» ACTIVITY: As the answer, set down the lines below from the one containing "undefinedBytes n 5" through the one containing "def Notice.kind : Notice → NoticeKind", exactly and inclusively, and no others.

··· DATASET RECORDS

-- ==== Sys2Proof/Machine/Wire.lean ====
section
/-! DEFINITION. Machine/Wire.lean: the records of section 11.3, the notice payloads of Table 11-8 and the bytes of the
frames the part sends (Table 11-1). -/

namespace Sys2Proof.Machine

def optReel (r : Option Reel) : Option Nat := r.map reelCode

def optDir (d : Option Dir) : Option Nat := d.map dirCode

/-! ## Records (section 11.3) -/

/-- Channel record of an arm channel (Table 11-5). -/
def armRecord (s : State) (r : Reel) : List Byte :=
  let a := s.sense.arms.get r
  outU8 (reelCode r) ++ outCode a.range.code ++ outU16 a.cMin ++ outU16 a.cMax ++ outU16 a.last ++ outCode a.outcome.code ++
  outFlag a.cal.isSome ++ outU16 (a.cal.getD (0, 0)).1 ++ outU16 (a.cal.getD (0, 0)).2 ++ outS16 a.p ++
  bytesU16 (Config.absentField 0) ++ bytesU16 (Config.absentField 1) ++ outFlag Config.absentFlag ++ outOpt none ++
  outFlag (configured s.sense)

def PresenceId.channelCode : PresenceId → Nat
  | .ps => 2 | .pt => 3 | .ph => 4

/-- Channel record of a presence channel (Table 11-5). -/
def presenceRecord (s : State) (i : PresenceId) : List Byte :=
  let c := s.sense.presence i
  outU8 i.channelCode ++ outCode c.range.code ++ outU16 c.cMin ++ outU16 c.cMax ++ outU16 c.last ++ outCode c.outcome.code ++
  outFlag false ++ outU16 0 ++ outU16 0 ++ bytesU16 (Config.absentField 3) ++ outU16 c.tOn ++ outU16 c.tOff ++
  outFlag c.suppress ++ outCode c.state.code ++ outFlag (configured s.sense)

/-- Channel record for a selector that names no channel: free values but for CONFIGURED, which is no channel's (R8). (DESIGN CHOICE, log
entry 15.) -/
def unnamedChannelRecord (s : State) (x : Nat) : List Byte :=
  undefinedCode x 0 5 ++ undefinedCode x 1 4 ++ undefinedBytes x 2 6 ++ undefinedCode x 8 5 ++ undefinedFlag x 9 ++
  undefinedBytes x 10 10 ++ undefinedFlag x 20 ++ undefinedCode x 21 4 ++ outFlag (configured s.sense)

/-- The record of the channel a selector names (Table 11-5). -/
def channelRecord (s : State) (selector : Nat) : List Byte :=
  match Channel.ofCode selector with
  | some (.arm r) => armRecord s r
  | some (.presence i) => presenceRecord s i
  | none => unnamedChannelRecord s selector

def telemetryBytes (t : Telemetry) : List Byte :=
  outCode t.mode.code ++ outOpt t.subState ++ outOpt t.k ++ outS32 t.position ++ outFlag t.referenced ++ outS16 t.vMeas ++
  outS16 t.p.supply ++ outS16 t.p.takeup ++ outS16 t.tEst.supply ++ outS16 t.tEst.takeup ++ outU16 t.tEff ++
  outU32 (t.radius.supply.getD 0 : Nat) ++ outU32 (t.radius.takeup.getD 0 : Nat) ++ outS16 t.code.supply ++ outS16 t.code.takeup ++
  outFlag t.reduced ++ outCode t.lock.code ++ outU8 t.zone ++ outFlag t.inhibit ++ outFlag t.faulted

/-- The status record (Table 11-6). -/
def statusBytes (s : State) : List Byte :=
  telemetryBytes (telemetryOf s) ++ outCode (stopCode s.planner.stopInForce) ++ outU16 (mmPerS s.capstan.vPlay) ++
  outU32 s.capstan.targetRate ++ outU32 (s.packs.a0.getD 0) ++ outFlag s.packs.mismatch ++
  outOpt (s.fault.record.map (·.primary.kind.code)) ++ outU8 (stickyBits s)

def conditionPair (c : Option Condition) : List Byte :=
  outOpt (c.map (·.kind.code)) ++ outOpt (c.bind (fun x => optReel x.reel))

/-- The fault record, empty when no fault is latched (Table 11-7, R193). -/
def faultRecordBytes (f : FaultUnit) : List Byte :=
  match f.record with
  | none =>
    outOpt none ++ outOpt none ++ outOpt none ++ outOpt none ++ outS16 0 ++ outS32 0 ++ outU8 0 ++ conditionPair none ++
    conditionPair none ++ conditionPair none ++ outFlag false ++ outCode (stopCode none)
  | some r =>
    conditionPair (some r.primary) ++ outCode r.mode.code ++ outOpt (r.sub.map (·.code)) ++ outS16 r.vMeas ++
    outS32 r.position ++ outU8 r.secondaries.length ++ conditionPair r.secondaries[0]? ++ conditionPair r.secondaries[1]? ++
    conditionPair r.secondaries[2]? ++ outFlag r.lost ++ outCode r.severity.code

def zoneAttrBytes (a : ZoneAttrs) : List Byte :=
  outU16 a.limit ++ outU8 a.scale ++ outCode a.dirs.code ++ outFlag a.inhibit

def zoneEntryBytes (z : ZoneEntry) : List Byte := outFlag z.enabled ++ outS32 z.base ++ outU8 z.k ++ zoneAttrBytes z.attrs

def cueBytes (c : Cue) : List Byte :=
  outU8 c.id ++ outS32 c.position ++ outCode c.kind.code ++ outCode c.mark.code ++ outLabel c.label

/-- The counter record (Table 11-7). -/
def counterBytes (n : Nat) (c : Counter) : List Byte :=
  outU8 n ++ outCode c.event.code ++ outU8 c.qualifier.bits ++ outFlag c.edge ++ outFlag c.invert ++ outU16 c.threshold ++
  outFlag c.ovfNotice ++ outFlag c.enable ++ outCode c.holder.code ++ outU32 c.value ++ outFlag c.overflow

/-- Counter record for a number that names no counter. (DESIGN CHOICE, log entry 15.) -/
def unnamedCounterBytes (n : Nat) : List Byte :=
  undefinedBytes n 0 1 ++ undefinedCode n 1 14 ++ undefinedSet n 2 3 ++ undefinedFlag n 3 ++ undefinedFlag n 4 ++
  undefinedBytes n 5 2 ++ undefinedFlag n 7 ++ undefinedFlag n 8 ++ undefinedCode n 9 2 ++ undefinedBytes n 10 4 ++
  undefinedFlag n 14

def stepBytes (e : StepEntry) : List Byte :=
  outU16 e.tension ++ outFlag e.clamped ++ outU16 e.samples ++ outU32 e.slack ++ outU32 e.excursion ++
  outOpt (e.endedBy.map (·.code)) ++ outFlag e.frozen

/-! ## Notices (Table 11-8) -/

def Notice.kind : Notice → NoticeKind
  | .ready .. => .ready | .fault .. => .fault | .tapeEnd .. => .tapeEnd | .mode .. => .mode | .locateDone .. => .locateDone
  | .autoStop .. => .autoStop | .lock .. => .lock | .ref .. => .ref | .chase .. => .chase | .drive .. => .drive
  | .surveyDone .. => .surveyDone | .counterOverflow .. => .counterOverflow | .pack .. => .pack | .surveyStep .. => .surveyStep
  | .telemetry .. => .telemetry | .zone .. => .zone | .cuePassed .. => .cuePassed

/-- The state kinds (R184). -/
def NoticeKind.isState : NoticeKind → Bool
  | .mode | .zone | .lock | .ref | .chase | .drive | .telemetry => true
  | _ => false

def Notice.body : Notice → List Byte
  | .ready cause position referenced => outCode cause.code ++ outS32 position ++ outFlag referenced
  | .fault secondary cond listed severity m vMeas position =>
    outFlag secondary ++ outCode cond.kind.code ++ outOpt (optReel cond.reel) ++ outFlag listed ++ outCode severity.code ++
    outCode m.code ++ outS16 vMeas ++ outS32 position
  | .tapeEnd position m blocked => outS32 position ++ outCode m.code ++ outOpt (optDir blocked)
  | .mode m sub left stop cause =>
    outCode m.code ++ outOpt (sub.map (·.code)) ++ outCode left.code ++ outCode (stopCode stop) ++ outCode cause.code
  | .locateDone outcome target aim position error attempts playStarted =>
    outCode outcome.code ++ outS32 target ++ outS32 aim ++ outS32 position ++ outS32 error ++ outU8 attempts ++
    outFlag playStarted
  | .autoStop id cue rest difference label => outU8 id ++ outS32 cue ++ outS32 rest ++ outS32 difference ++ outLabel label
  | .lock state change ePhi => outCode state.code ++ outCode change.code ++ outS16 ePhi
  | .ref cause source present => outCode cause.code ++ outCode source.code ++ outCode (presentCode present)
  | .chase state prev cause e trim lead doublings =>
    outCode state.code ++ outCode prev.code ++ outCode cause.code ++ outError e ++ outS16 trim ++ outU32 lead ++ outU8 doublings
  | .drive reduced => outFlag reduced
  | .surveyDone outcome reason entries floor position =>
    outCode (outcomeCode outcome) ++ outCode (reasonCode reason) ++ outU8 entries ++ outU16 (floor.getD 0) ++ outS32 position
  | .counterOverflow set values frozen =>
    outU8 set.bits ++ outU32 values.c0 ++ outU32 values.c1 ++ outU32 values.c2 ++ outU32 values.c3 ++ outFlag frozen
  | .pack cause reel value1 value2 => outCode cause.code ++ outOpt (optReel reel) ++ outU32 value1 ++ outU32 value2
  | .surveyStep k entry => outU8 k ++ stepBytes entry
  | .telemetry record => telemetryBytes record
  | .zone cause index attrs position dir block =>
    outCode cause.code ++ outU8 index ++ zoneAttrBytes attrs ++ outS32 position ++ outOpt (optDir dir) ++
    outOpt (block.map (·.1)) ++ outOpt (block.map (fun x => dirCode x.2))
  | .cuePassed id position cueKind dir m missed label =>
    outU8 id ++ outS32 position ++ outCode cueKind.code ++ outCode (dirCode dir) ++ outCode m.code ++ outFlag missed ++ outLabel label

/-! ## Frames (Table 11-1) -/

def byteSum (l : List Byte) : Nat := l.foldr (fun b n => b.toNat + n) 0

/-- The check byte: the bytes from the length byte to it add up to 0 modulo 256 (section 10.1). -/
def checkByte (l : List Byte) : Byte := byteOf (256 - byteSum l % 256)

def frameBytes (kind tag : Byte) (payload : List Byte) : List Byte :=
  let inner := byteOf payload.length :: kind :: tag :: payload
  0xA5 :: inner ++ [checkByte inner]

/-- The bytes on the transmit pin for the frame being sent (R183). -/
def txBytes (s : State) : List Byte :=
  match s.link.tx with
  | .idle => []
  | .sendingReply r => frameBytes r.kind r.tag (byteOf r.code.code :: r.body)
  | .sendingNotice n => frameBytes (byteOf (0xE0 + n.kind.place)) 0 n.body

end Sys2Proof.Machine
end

······

» EXERCISE RESULT:
  undefinedBytes n 5 2 ++ undefinedFlag n 7 ++ undefinedFlag n 8 ++ undefinedCode n 9 2 ++ undefinedBytes n 10 4 ++
  undefinedFlag n 14

def stepBytes (e : StepEntry) : List Byte :=
  outU16 e.tension ++ outFlag e.clamped ++ outU16 e.samples ++ outU32 e.slack ++ outU32 e.excursion ++
  outOpt (e.endedBy.map (·.code)) ++ outFlag e.frozen

/-! ## Notices (Table 11-8) -/

def Notice.kind : Notice → NoticeKind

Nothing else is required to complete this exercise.